Recent developments in the South Africa housing market suggest that buyer activity is becoming less sensitive to interest rates. Homes are selling faster than historical averages despite elevated borrowing costs, pointing to resilient demand and changing market dynamics.
Key Overview
- Homes are selling faster despite high interest rates.
- Average selling time declined to 10 weeks and six days.
- Long-term average selling time is around 13 weeks.
- Buyer demand appears less dependent on borrowing costs.
- Pricing and online listings are influencing buyer decisions.
- Digital access to property information has increased competition.
- Residential developers continue to expand housing supply.
- More than 30,000 housing opportunities have been created by Thorntree Developments.
- Calls have been made to expand first-time buyer support.
- Demand remains resilient amid economic uncertainty.
South Africa Property Market Defies High Interest Rates
The South Africa property market is showing unexpected resilience as homes continue to sell faster despite elevated interest rates.
Traditionally, rising borrowing costs have slowed housing activity and extended the amount of time properties remain on the market.

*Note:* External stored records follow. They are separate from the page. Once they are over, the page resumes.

/-- The end of the counters block write (R172). -/
def takeCountsEnd (result : WriteEnd) (s : State) : State :=
  if s.ae.awaited = .countsWriteEnd then
    match result with
    | .written => endCommand .done [] (dropSnapshot (if clearFlagSet s then clearCounters s else s))
    | .busError => endCommand .writeFailed [] (dropSnapshot s)
  else s

/-! ## Register writes (chapter 10) -/

/-- A CONTROL write starts LOADING in RESET (R177, R180): the boot block read passes to the bus in the same event. -/
def startLoading (s : State) : State :=
  s.updHp (fun h =>
    { h with engine := .loading, enabled := true,
             onBus := some (.boot, { direction := .read, address := s.bootAddress, bytes := [] }) })

/-- A write to CONTROL is judged by its two bits (R177). -/
def writeControl (value : Word) (s : State) : State :=
  if softResetField value then beginSoftReset s
  else if enableField value ∧ s.hp.engine = .reset then startLoading s
  else s

/-- A write to BOOT_LO is taken in RESET; the six least significant bits are not stored (R178). -/
def writeBootLo (value : Word) (s : State) : State :=
  if s.hp.engine = .reset then s.updHp (fun h => { h with bootLo := value.extractLsb' 6 26 }) else s

/-- A write to BOOT_HI is taken in RESET (R178). -/
def writeBootHi (value : Word) (s : State) : State :=
  if s.hp.engine = .reset then s.updHp (fun h => { h with bootHi := value }) else s

/-- A refused POST or RELEASE changes no index and sets INDEX_ERROR (R183, R184). -/
def refuseIndex (s : State) : State := setCause .indexError s

/-- The range and direction checks of POST (R183). -/
def postIndexTaken (newTail head tail size : Nat) : Bool :=
  newTail < size && ringDistance tail head size ≤ ringDistance newTail head size

/-- A POST write (R183). -/
def writePost (value : Word) (s : State) : State :=
  let tail := indexField value
  if s.hp.engine = .running then
    match RingName.ofNumber (ringNumberField value) with
    | some .admin =>
      let r := s.rct.admin
      if r.state = .opened ∧ postIndexTaken tail r.head r.tail r.size then
        conclude (s.updAdmin (fun r => { r with tail := tail }))
      else refuseIndex s
    | some (.send n) =>
      let r := s.send n
      if r.state = .opened ∧ postIndexTaken tail r.head r.tail r.size then
        conclude (fetchDecision (s.updSend n (fun r => { r with tail := tail })))
      else refuseIndex s
    | _ => refuseIndex s
  else refuseIndex s

/-- The range and distance checks of RELEASE (R184). -/
def releaseIndexTaken (newHead head tail size : Nat) : Bool :=
  newHead < size && ringDistance newHead head size ≤ ringDistance tail head size

/-- A RELEASE write (R184). -/
def writeRelease (value : Word) (s : State) : State :=
  let head := indexField value
  if s.hp.engine = .running then
    match RingName.ofNumber (ringNumberField value) with
    | some (.arrival n) =>
      let r := s.arrival n
      if r.state ≠ .closed ∧ releaseIndexTaken head r.head r.tail r.size then
        conclude (arrivalDecision (s.updArrival n (fun r => { r with head := head })))
      else refuseIndex s
    | some .completion =>
      let r := s.rct.completion
      if r.state = .opened ∧ releaseIndexTaken head r.head r.tail r.size then
        conclude (s.updCompletion (fun r => { r with head := head }))
      else refuseIndex s
    | _ => refuseIndex s
  else refuseIndex s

However, recent data suggest that this long-standing relationship has weakened.
According to Sandra Gordon, an independent research economist, even the aggressive post-pandemic rate hiking cycle failed to push average selling times above the long-term average of 13 weeks.
Instead, the latest FNB Estate Agent Survey shows that the national average time required to sell a property declined by one week to 10 weeks and six days during the second quarter of 2026.
The trend indicates that buyer activity is proving more resilient than many analysts had anticipated.
This shift suggests that factors beyond interest rates are increasingly shaping housing demand and influencing market behavior.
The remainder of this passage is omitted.